We are all aware of family friendly policy and rights, such as maternity leave/ pay and flexible working. However, achieving a gender balanced workforce entails so much more, particularly when focused on management opportunities.

Positive discrimination quotas have been fiercely debated for many years, but are they the answer when it comes to female representation in management and the boardroom? In 2003, Norway became the first country to pass a law legislating that there should be 40% female representation on the boards of the country’s publicly listed companies. In 2014, research was published which indicated that although that quota had been met, it had not had the desired effect. In particular, it had little effect in closing the pay gap, or on increasing the number of female executives. In other words, the quota had had little discernible impact on women in business beyond hitting the target figures, and other ideas may be needed to obtain any sustainable long term change.

In the UK there are currently no formal quotas for female board representation, but there have been some great strides made by listed organisations to create a more balanced work force at management levels.

A large proportion of employers are recognising that it is important to have a gender balanced work force, particularly at boardroom and management levels, for the following reasons:

  • Women make up a significant proportion of the highly qualified talent pool;
  • Women make up 51% of the population and 46% of the economically active work force;
  • They are estimated to be responsible for about 70% of household purchasing decisions and to hold almost half of the UK’s wealth.

The representation of women on corporate boards has increased significantly in recent years at both FTSE 100 and FTSE 250 companies. For example, in 2004 women represented 9.4% of corporate boards of FTSE 100 companies.
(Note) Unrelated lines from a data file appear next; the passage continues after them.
/-! ## What a PARSE answers (60_exceptions.md R262, 10_state.md R35, R40) -/

/-- Two states hold the same RESP, exception outputs and result. -/
abbrev State.SameAnswer (s t : State) : Prop :=
  s.resp = t.resp ∧ s.err = t.err ∧ s.errcause = t.errcause ∧ s.errinfo0 = t.errinfo0 ∧ s.errinfo1 = t.errinfo1 ∧ s.out = t.out

theorem State.respond_sameAnswer (s t : State) (r : Resp) : (s.respond r).SameAnswer (t.respond r) :=
  ⟨rfl, rfl, rfl, rfl, rfl, rfl⟩

theorem State.raise_sameAnswer (s t : State) (e : Exn) : (s.raise e).SameAnswer (t.raise e) :=
  ⟨rfl, rfl, rfl, rfl, rfl, rfl⟩

theorem State.endRecord_sameAnswer (s t : State) (x : Except Exn DecodedRecord) : (s.endRecord x).SameAnswer (t.endRecord x) := by
  cases x with
  | ok d => exact s.respond_sameAnswer t _
  | error e => exact s.raise_sameAnswer t e

/-- The record or the exception of a completed frame is the frame's alone: it is the same on every state. -/
theorem discharge_eq_endRecord_on_every_state (f : Bytes) : ∃ x, ∀ s, discharge f s = .next (s.endRecord x) := by
  by_cases hcrc : crc16 (frameBody f) = frameStored f
  · by_cases hlen : (framePayload f).length < 3
    · exact ⟨.error _, fun s => by rw [discharge_of_match hcrc, decodePayload_of_short hlen]; rfl⟩
    · exact ⟨_, fun s => by rw [discharge_of_match hcrc, decodePayload, if_neg hlen, execArm_eq]⟩
  · exact ⟨.error _, discharge_of_mismatch hcrc⟩

theorem endParse_sameAnswer {r : Fed} {s₁ s₂ t₁ t₂ : State} (h₁ : endParse r s₁ = .next t₁) (h₂ : endParse r s₂ = .next t₂) :
    t₁.SameAnswer t₂ := by
  cases r with
  | incomplete => cases h₁; cases h₂; exact s₁.respond_sameAnswer s₂ _
  | raised e => cases h₁; cases h₂; exact s₁.raise_sameAnswer s₂ e
  | complete f =>
    obtain ⟨x, hx⟩ := discharge_eq_endRecord_on_every_state f
    cases (hx s₁).symm.trans h₁
    cases (hx s₂).symm.trans h₂
    exact s₁.endRecord_sameAnswer s₂ x

/-- Settles O52: the parser's new registers and the end of the PARSE come from its parser, the time and the chunk. -/
theorem parseSeesOnlyItsOwnParser : Obligations.ParseSeesOnlyItsOwnParser := by
  intro s₁ s₂ t₁ t₂ k now ch hs h₁ h₂
  cases execCase_of_next h₁ with
  | plain hl _ => cases hl
  | inputType hp hn =>
    rw [exec_parse_of_norm_none (hs ▸ hp) hn] at h₂
    cases h₂
    exact ⟨hs, s₁.raise_sameAnswer s₂ _⟩
  | parse hp hn _ =>
    rw [exec_parse_of_norm_some hp hn] at h₁
    rw [exec_parse_of_norm_some (hs ▸ hp) hn] at h₂
    refine ⟨?_, endParse_sameAnswer h₁ h₂⟩
    rw [endParse_parser h₁, endParse_parser h₂, State.parser_setParser_same, State.parser_setParser_same]

/-! ## What an operation that raises leaves behind (60_exceptions.md R254) -/

/-- An end with ERR set has neither RESP nor a result. -/
theorem Ended.no_answer_of_err {s t : State} (h : Ended s t) (herr : t.err ≠ 0) : t.resp = none ∧ t.out = .none := by
  rcases h.normal_or_raised with ⟨h0, -⟩ | ⟨e, rfl⟩
  · exact absurd h0 herr
  · exact ⟨rfl, rfl⟩

/-- A PARSE that raises leaves its parser in IDLE and empty: a parser in BUFFERING was answered by the incomplete marker. -/
theorem feed_idle_of_err {p : Parser} {now : Nat} {c : Bytes} {s t : State} (hp : p.Inv)
    (h : endParse (p.feed now c).2 s = .next t) (herr : t.err ≠ 0) :
    (p.feed now c).1.explen = 0 ∧ (p.feed now c).1.buf = [] ∧ (p.feed now c).1.lastts = 0 := by
  have hidle : (p.feed now c).1.explen = 0 := by
    by_contra hne
    rw [(Parser.feed_buffering_iff p now c).mp hne] at h
    cases h
    exact herr rfl
  obtain ⟨hempty, -⟩ := feed_inv hp now c
  exact ⟨hidle, hempty hidle⟩
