-- ==== Sys2Proof/Machine/Memory.lean ====
section
/-! DEFINITION. Reading and writing the sparse arrays that hold every memory of the machine, and the canonical form they keep. -/

namespace Sys2Proof.Machine

/-- The value at an index; an unlisted index reads 0 (log 14). -/
def Sparse.read {w : Nat} : Sparse w → Nat → BitVec w
  | [], _ => 0
  | (k, x) :: rest, a => if a = k then x else Sparse.read rest a

/-- Store a value at an index, keeping the canonical form: storing 0 removes the entry. -/
def Sparse.write {w : Nat} : Sparse w → Nat → BitVec w → Sparse w
  | [], a, v => if v = 0 then [] else [(a, v)]
  | (k, x) :: rest, a, v =>
    if a < k then (if v = 0 then (k, x) :: rest else (a, v) :: (k, x) :: rest)
    else if a = k then (if v = 0 then rest else (a, v) :: rest)
    else (k, x) :: Sparse.write rest a v

/-- Every index of the list is at least `lo`, the indexes rise strictly, and no value is 0. -/
def Sparse.wfFrom {w : Nat} : Nat → Sparse w → Bool
  | _, [] => true
  | lo, (k, x) :: rest => decide (lo ≤ k) && decide (x ≠ 0) && Sparse.wfFrom (k + 1) rest

/-- The canonical form: indexes strictly rising, no value 0. -/
def Sparse.wf {w : Nat} (m : Sparse w) : Bool := Sparse.wfFrom 0 m

/-- Every listed index is below `n`. -/
def Sparse.below {w : Nat} (n : Nat) (m : Sparse w) : Bool := m.all fun e => decide (e.1 < n)

/-- The canonical form of a byte memory. -/
abbrev Memory.wf (m : Memory) : Bool := Sparse.wf m

/-- The sparse array of a list of bytes whose first byte has index `base`. -/
def Memory.ofBytesFrom : Nat → List Byte → Memory
  | _, [] => []
  | base, b :: rest =>
    if b = 0 then Memory.ofBytesFrom (base + 1) rest else (base, b) :: Memory.ofBytesFrom (base + 1) rest

/-- The sparse array of a list of bytes. -/
def Memory.ofBytes (bytes : List Byte) : Memory := Memory.ofBytesFrom 0 bytes

end Sys2Proof.Machine
end

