/-- The opcode of the operand's mode, given the opcodes in the order the rules list them. -/
def LdxOperand.opcode (imm zp zpy abs absy : Byte) : LdxOperand → Byte
  | .immediate _ => imm
  | .zeroPage _ => zp
  | .zeroPageY _ => zpy
  | .absolute _ => abs
  | .absoluteY _ => absy

/-- The opcode of the operand's mode, given the opcodes in the order the rules list them. -/
def LdyOperand.opcode (imm zp zpx abs absx : Byte) : LdyOperand → Byte
  | .immediate _ => imm
  | .zeroPage _ => zp
  | .zeroPageX _ => zpx
  | .absolute _ => abs
  | .absoluteX _ => absx

/-- The opcode of the operand's mode, given the opcodes in the order the rules list them. -/
def StaOperand.opcode (zp zpx abs absx absy indx indy : Byte) : StaOperand → Byte
  | .zeroPage _ => zp
  | .zeroPageX _ => zpx
  | .absolute _ => abs
  | .absoluteX _ => absx
  | .absoluteY _ => absy
  | .indexedIndirect _ => indx
  | .indirectIndexed _ => indy

/-- The opcode of the operand's mode, given the opcodes in the order the rules list them. -/
def StxOperand.opcode (zp zpy abs : Byte) : StxOperand → Byte
  | .zeroPage _ => zp
  | .zeroPageY _ => zpy
  | .absolute _ => abs

/-- The opcode of the operand's mode, given the opcodes in the order the rules list them. -/
def StyOperand.opcode (zp zpx abs : Byte) : StyOperand → Byte
  | .zeroPage _ => zp
  | .zeroPageX _ => zpx
  | .absolute _ => abs

/-- The opcode of the operand's mode, given the opcodes in the order the rules list them. -/
def BitOperand.opcode (zp abs : Byte) : BitOperand → Byte
  | .zeroPage _ => zp
  | .absolute _ => abs

/-- The opcode of the operand's mode, given the opcodes in the order the rules list them. -/
def IndexOperand.opcode (imm zp abs : Byte) : IndexOperand → Byte
  | .immediate _ => imm
  | .zeroPage _ => zp
  | .absolute _ => abs

/-- The opcode of the operand's mode, given the opcodes in the order the rules list them. -/
def ModifyOperand.opcode (zp zpx abs absx : Byte) : ModifyOperand → Byte
  | .zeroPage _ => zp
  | .zeroPageX _ => zpx
  | .absolute _ => abs
  | .absoluteX _ => absx

/-- The opcode of the operand's mode, given the opcodes in the order the rules list them. -/
def ShiftOperand.opcode (acc zp zpx abs absx : Byte) : ShiftOperand → Byte
  | .accumulator => acc
  | .zeroPage _ => zp
  | .zeroPageX _ => zpx
  | .absolute _ => abs
  | .absoluteX _ => absx

/-- The opcode of the operand's mode, given the opcodes in the order the rules list them. -/
def JumpOperand.opcode (abs ind : Byte) : JumpOperand → Byte
  | .absolute _ => abs
  | .indirect _ => ind

/-- The opcode value of an instruction, from the Encodings line of its rule. -/
def Instr.opcode : Instr → Byte
  | .lda o => o.opcode 0xA9 0xA5 0xB5 0xAD 0xBD 0xB9 0xA1 0xB1
  | .ldx o => o.opcode 0xA2 0xA6 0xB6 0xAE 0xBE
  | .ldy o => o.opcode 0xA0 0xA4 0xB4 0xAC 0xBC
  | .sta o => o.opcode 0x85 0x95 0x8D 0x9D 0x99 0x81 0x91
  | .stx o => o.opcode 0x86 0x96 0x8E
  | .sty o => o.opcode 0x84 0x94 0x8C
  | .tax => 0xAA
  | .tay => 0xA8
  | .txa => 0x8A
  | .tya => 0x98
  | .tsx => 0xBA
  | .txs => 0x9A
  | .adc o => o.opcode 0x69 0x65 0x75 0x6D 0x7D 0x79 0x61 0x71
  | .sbc o => o.opcode 0xE9 0xE5 0xF5 0xED 0xFD 0xF9 0xE1 0xF1
  | .and o => o.opcode 0x29 0x25 0x35 0x2D 0x3D 0x39 0x21 0x31
  | .ora o => o.opcode 0x09 0x05 0x15 0x0D 0x1D 0x19 0x01 0x11
  | .eor o => o.opcode 0x49 0x45 0x55 0x4D 0x5D 0x59 0x41 0x51
  | .bit o => o.opcode 0x24 0x2C
  | .cmp o => o.opcode 0xC9 0xC5 0xD5 0xCD 0xDD 0xD9 0xC1 0xD1
  | .cpx o => o.opcode 0xE0 0xE4 0xEC
  | .cpy o => o.opcode 0xC0 0xC4 0xCC
  | .inc o => o.opcode 0xE6 0xF6 0xEE 0xFE
  | .dec o => o.opcode 0xC6 0xD6 0xCE 0xDE
  | .inx => 0xE8
  | .iny => 0xC8
  | .dex => 0xCA
  | .dey => 0x88
  | .asl o => o.opcode 0x0A 0x06 0x16 0x0E 0x1E
  | .lsr o => o.opcode 0x4A 0x46 0x56 0x4E 0x5E
  | .rol o => o.opcode 0x2A 0x26 0x36 0x2E 0x3E
  | .ror o => o.opcode 0x6A 0x66 0x76 0x6E 0x7E
  | .bcc _ => 0x90
  | .bcs _ => 0xB0
  | .beq _ => 0xF0
  | .bmi _ => 0x30
  | .bne _ => 0xD0
  | .bpl _ => 0x10
  | .bvc _ => 0x50
  | .bvs _ => 0x70
  | .jmp o => o.opcode 0x4C 0x6C
  | .jsr _ => 0x20
  | .rts => 0x60
  | .pha => 0x48
  | .php => 0x08
  | .pla => 0x68
  | .plp => 0x28
  | .clc => 0x18
  | .cld => 0xD8
  | .cli => 0x58
  | .clv => 0xB8
  | .sec => 0x38
  | .sed => 0xF8
  | .sei => 0x78
  | .brk => 0x00
  | .rti => 0x40
  | .nop => 0xEA
  | .kil op _ => op
  | .nopUndoc op _ => op
  | .slo op _ => op
  | .rla op _ => op
  | .sre op _ => op
  | .rra op _ => op
  | .dcp op _ => op
  | .isc op _ => op
  | .sax op _ => op
  | .lax op _ => op
  | .anc op _ => op
  | .alr op _ => op
  | .arr op _ => op
  | .xaa op _ => op
  | .axs op _ => op
  | .sbcUndoc op _ => op
  | .ahx op _ => op
  | .shy op _ => op
  | .shx op _ => op
  | .tas op _ => op
  | .las op _ => op

/-- The bytes of an operand after the opcode (R161), a 16-bit one low byte first (20_memory.md R101). -/
def Operand.bytes : Operand → List Byte
  | .implied => []
  | .accumulator => []
  | .immediate b => [b]
  | .unreadImmediate => []
  | .zeroPage b => [b]
  | .zeroPageX b => [b]
  | .zeroPageY b => [b]
  | .indexedIndirect b => [b]
  | .indirectIndexed b => [b]
  | .relative b => [b]
  | .absolute w => [Word.lo w, Word.hi w]
  | .absoluteX w => [Word.lo w, Word.hi w]
  | .absoluteY w => [Word.lo w, Word.hi w]
  | .indirect w => [Word.lo w, Word.hi w]

/-- The bytes of an instruction: the opcode and the operand bytes it reads. BRK has one byte more, its padding byte (R166), which
nothing reads and the encoder writes as 0 (DESIGN CHOICE, log 11). -/
def encode : Instr → List Byte
  | .brk => [0x00, 0x00]
  | i => i.opcode :: i.operand.bytes

end Sys2Proof
end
By 2015 this was 25% and, for the first time in the history of the London Stock Exchange, there were no all-male boards in the FTSE 100.

So, what are the typical barriers to a successful gender balanced workforce, and how have these companies successfully overcome these barriers?

Typically, the barriers to a successfully gender balanced workforce are as follows:

  • Differences in the way that men and women are mentored and sponsored throughout their career;
  • A drop off in representation at middle to senior management levels resulting from factors such as flexible working and work/life balance;
  • Gender, behavioural or communication traits (for example, women tend to undervalue their own skills, achievements and experiences);
  • The relatively low number of successful female role models which can often compound stereotypes;
  • A perception that women in leadership positions are overlooked;
  • A lack of transparency around selection criteria and informal networks which are often influential in board appointments.

Atkins PLC was voted one of The Times top 50 employers for women in 2013. They have pro-actively pursued an agenda to address the gender imbalance in the engineering industry and had conducted in-depth research to determine what inspired women to choose an engineering career, particularly against the backdrop that only 8.7% of all professional engineers in 2013 were women. That research found that engineering had an image problem amongst young women, and it was found that interventions at an early stage in education is crucial to ensure that educational and career paths are shaped at an early age. In addition, offering more flexible working arrangements seemed to be key, but that did not necessarily mean that all women were working part time. A large proportion of women were found to be working full time, but flexibly, whether from home or on hours that were different to the normal core hours.

In 2015, alongside the CIPD, O2 produced a guide for British businesses on how to support the female leaders of the future. In that guide, they recommended the following approaches:

  • True and long lasting workplace diversity requires a wide cultural shift and a genuine commitment from the people at the top;
  • Assign mentors as part of a women in leadership programme, including advice on how to build a career through honest feedback and senior management insight;
  • Set clear goals and a plan to reach them – this should be much more than just a personal development plan, and is about considering how to get women where they want to be in one, five and even ten years’ time, with a plan to help them get there;
  • Holding regular peer to peer sessions – this gives opportunities for women on the programme to share experiences and collectively seek to overcome barriers or challenges. This should ideally provide an opportunity for participants to learn from others at a similar level, network with those already on a programme and get honest feedback from their peers. That may also include organisations providing networking opportunities with others outside their own workforce;
  • Training and coaching from external experts (if the finances of the organisations allow);
  • An understanding that any participants on the programme will be expected to support other women within the organisation.

Unilever also take a holistic approach to gender balance which includes:

  • Company wide targets for continuous improvement towards gender balanced goals;
  • Training programmes for all levels of management to equip their leaders with insights into how they can manage unconscious bias (one of the biggest barriers to gender inclusion);
  • Recruitment, retention and development of female talent, including examples such as gender balanced shortlists with mandates, recruiters and HR teams to ensure that candidates shortlisted for roles are balanced;
  • Agile and flexible working to support family life, which includes looking at non-conventional career paths, job sharing, and flexible or reduced hours and home working. It also includes support from employees who decide to take a career break; and
  • Interactive networks for women in Unilever.

A number of publicly listed companies have been hugely successful in increasing the number of women in management and boardroom roles. While flexible working policies are clearly an important part of that process, it is clear that much more needs to be done to ensure a long lasting and sustained approach to create a genuine gender balance, over and above what can otherwise be hollow positive discrimination rules.